Among the lines below, tally those that hold "words". Return the number and nothing more.

> Records to process:
++++++

-- ==== Sys2Proof/Tests/Slice0.lean ====
section
/-! SUPPORT. The model's own tests. Expected results come from the spec: the words, responses and tables of
95_test_vectors.md, the examples of R57, R65, R66, R75, R90, the worked cases of 41 and 42, or a hand expansion of the
bit fields of R45. The witness_ theorems show that the hypotheses of a statement can be met, clause by clause, at the
edges of their ranges. -/

namespace Sys2Proof.Tests

open Sys2Proof.Machine Sys2Proof.Safety

/-! Well-formedness: the one check refuses a length that four bits cannot hold -/

theorem test_wf_refuses_len_sixteen :
    ¬ (Instr.enc 16 0).WellFormed ∧ ¬ (Instr.dec 16 0).WellFormed ∧ ¬ (Instr.sym 17 0).WellFormed ∧
      ¬ (Instr.val 99 0).WellFormed := by decide

theorem test_wf_accepts_len_fifteen :
    (Instr.enc 15 0).WellFormed ∧ (Instr.dec 15 0).WellFormed ∧ (Instr.sym 15 0).WellFormed ∧
      (Instr.val 0 0).WellFormed := by decide

/-- R48: the legal lengths of each operation. -/
theorem test_legal_lengths :
    ((List.range 16).filter fun n => (Instr.enc n 0).LegalLen) = [0, 1, 2, 3, 4, 5] ∧
      ((List.range 16).filter fun n => (Instr.dec n 0).LegalLen) = [0, 2, 3, 4, 5, 6, 7, 8] ∧
      ((List.range 16).filter fun n => (Instr.sym n 0).LegalLen) = [1] ∧
      ((List.range 16).filter fun n => (Instr.val n 0).LegalLen) = [1] := by decide

/-! Decoding: words written out by their fields, op then len then data (R45) -/

theorem test_decode_enc :
    decodeReq (0b00#2 ++ 0b0101#4 ++ 0x68656c6c6f000000#64) = .enc 5 0x68656c6c6f000000 := by decide

theorem test_decode_dec :
    decodeReq (0b01#2 ++ 0b1000#4 ++ 0x64316a7072763366#64) = .dec 8 0x64316a7072763366 := by decide

theorem test_decode_sym :
    decodeReq (0b10#2 ++ 0b0001#4 ++ 0x0d00000000000000#64) = .sym 1 0x0d00000000000000 := by decide

theorem test_decode_val :
    decodeReq (0b11#2 ++ 0b0001#4 ++ 0x4c00000000000000#64) = .val 1 0x4c00000000000000 := by decide

/-- R57: `ENC 68 65 6c 6c 6f` is `0568656c6c6f000000`, printed and as nine bytes. -/
theorem test_spelling_of_enc :
    printWord (Spelling.word (.enc [0x68, 0x65, 0x6c, 0x6c, 0x6f])) = "0568656c6c6f000000".toList ∧
      decodeBytes [0x05, 0x68, 0x65, 0x6c, 0x6c, 0x6f, 0, 0, 0] = .ok (.enc 5 0x68656c6c6f000000) := by decide

/-- R57: the other three spellings, `DEC "d0"`, `SYM 13`, `VAL 'L'`, and V-D46's `REQ 1, 9, ...`. -/
theorem test_spelling_of_others :
    printWord (Spelling.word (.dec [0x64, 0x30])) = "126430000000000000".toList ∧
      printWord (Spelling.word (.sym 13)) = "210d00000000000000".toList ∧
      printWord (Spelling.word (.val 0x4c)) = "314c00000000000000".toList ∧
      printWord (Spelling.word (.req 1 9 0x3030303030303030)) = "193030303030303030".toList := by decide

/-- R57: what is no 70-bit word is rejected by name. -/
theorem test_decode_bytes_rejects :
    decodeBytes [0x40, 0, 0, 0, 0, 0, 0, 0, 0] = .error (.aboveTheWord 0x40) ∧
      decodeBytes [0x05] = .error (.wrongLength 1) ∧
      decodeTableWord 72 (2 ^ 70) = none ∧
      decodeTableWord 72 0x3f0000000000000001 = some (.val 15 1) := by decide

/-! Vectors: the request word on the ports right after reset, one step, the response as the host prints it -/

/-- The printed response to the request word `w` presented right after reset. -/
def answer (w : Nat) : List Char :=
  match step (State.reset.withFetchWord 72 w) with
  | .next t =>
    match readRsp 0 t with
    | .ok r => printResponse r
    | .error _ => []
  | _ => []

/-- V-E3, V-E6, V-E11, V-E15, V-E19, V-E22. -/
theorem test_enc_symbols :
    answer 0x016800000000000000 = "026430------------".toList ∧
      answer 0x010700000000000000 = "023077------------".toList ∧
      answer 0x020001000000000000 = "0430303067--------".toList ∧
      answer 0x030000010000000000 = "053030303032------".toList ∧
      answer 0x040000000100000000 = "0730303030303038--".toList ∧
      answer 0x0568656c6c6f000000 = "0864316a7072763366".toList := by decide

/-- V-E30, V-E31, V-E32, V-E34. -/
theorem test_enc_lengths :
    answer 0x000000000000000000 = "00----------------".toList ∧
      answer 0x060102030405060000 = "30----------------".toList ∧
      answer 0x0f0000000000000000 = "30----------------".toList ∧
      answer 0x0368656cdeadbeef99 = "0564316a7072------".toList := by decide

/-- V-D4, V-D12, V-D20, V-D25, V-D42, V-D45. -/
theorem test_dec_bytes :
    answer 0x126431000000000000 = "0168--------------".toList ∧
      answer 0x1364316a0000000000 = "0168--------------".toList ∧
      answer 0x1664316a7072760000 = "0368656c----------".toList ∧
      answer 0x1844314a5052563346 = "0568656c6c6f------".toList ∧
      answer 0x1864316a707276333d = "0568656c6c60------".toList ∧
      answer 0x126430757520ff002d = "0168--------------".toList := by decide

/-- V-D32, V-D37, V-D44, V-D46. -/
theorem test_dec_errors :
    answer 0x117500000000000000 = "20----------------".toList ∧
      answer 0x1864316a7072763375 = "10----------------".toList ∧
      answer 0x100000000000000000 = "00----------------".toList ∧
      answer 0x193030303030303030 = "30----------------".toList := by decide

/-- V-L6, V-L13 and R65's example. -/
theorem test_sym_symbols :
    answer 0x211200000000000000 = "016a--------------".toList ∧
      answer 0x211f00000000000000 = "017a--------------".toList ∧
      answer 0x210d00000000000000 = "0164--------------".toList := by decide

/-- V-L14, V-L16, V-L17. -/
theorem test_sym_bad_requests :
    answer 0x212000000000000000 = "30----------------".toList ∧
      answer 0x200000000000000000 = "30----------------".toList ∧
      answer 0x220101000000000000 = "30----------------".toList := by decide

/-- V-L23, V-L27, V-L33, V-L38. -/
theorem test_val_values :
    answer 0x313d00000000000000 = "0100--------------".toList ∧
      answer 0x314c00000000000000 = "0101--------------".toList ∧
      answer 0x314a00000000000000 = "0112--------------".toList ∧
      answer 0x315a00000000000000 = "011f--------------".toList := by decide

/-- V-L41, V-L43, V-L52, V-L54. -/
theorem test_val_errors :
    answer 0x315500000000000000 = "10----------------".toList ∧
      answer 0x312d00000000000000 = "10----------------".toList ∧
      answer 0x318000000000000000 = "10----------------".toList ∧
      answer 0x383030303030303030 = "30----------------".toList := by decide

/-! The step and the ports (95_test_vectors section 2.4) -/

/-- Right after reset `RVALID` is 0 and a read of `rsp` is the host's fault; a step with nothing on the ports changes nothing. -/
theorem test_reset_and_idle :
    rspValid State.reset = false ∧ readRsp 0 State.reset = .error .readBeforeResponse ∧
      step State.reset = .next State.reset := ⟨rfl, rfl, rfl⟩

/-- Row 10: reset and `ENC 68` in the same step, reset wins. -/
theorem test_reset_beats_request :
    (match step { State.reset with pins := [⟨true, true, 0x016800000000000000⟩] } with
      | .next t => t.rvalid
      | _ => true) = false := by decide

/-- R46, R57: the response word of `ENC 68 65 6c 6c 6f` is `0864316a7072763366`. -/
theorem test_response_word :
    (Response.mk 0 8 #v[0x64, 0x31, 0x6a, 0x70, 0x72, 0x76, 0x33, 0x66]).word = 0x0864316a7072763366 := by decide

/-- R116: the bytes `68 65 6c 6c 6f`, read as 3 and 2, form one chunk. -/
theorem test_reads_form_full_chunks :
    chunksOfReads 5 [] [[0x68, 0x65, 0x6c], [0x6c, 0x6f]] = [[0x68, 0x65, 0x6c, 0x6c, 0x6f]] := by decide

/-- P1's chunks: "hello world" is cut into 5, 5 and 1 bytes. -/
theorem test_chunks_of_hello_world :
    chunksOf 5 [0x68, 0x65, 0x6c, 0x6c, 0x6f, 0x20, 0x77, 0x6f, 0x72, 0x6c, 0x64] =
      [[0x68, 0x65, 0x6c, 0x6c, 0x6f], [0x20, 0x77, 0x6f, 0x72, 0x6c], [0x64]] := by decide

/-- `DECODE_STRING "4"`, P4's tail: `MalformedChunk` and no byte. -/
theorem test_stream_one_symbol :
    wholeResult (runDecodeString [0x34] State.reset) = some (.err .malformedChunk) := by decide

/-! Witnesses -/

/-- A state in which the host presents `q`, alone or beside reset. -/
def presenting (rst valid : Bool) (q : ReqWord) : State := { State.reset with pins := [⟨rst, valid, q⟩] }

/-- What `exec` leaves, for a witness that speaks of a next state. -/
def after (i : Instr) : State := respond (requestResult i) State.reset

theorem witness_EncodedRequestDecodesBack :
    (Instr.enc 0 0).WellFormed ∧ (Instr.val 15 0xffffffffffffffff).WellFormed := by decide

theorem witness_EveryRequestWordHasOneMeaning :
    (Instr.sym 1 0x1f00000000000000).WellFormed ∧
      encode (.sym 1 0x1f00000000000000) = 0x211f00000000000000 := by decide

theorem witness_NineByteFormDecodes :
    ([0x3f, 0, 0, 0, 0, 0, 0, 0, 1] : List Byte).length = 9 ∧
      (([0x3f, 0, 0, 0, 0, 0, 0, 0, 1] : List Byte).headD 0).toNat < 0x40 ∧
      ([0x40, 0, 0, 0, 0, 0, 0, 0, 1] : List Byte).length = 9 ∧
      0x40 ≤ (([0x40, 0, 0, 0, 0, 0, 0, 0, 1] : List Byte).headD 0).toNat ∧
      ([] : List Byte).length ≠ 9 := by decide

theorem witness_PayloadHoldsChunkFromLaneZero :
    ([1, 2, 3, 4, 5, 6, 7, 8] : List Byte).length ≤ 8 ∧ ([] : List Byte).length ≤ 0 ∧
      ([1, 2, 3] : List Byte).length ≤ 7 ∧ 7 < 8 := by decide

++++++

> Solution: 2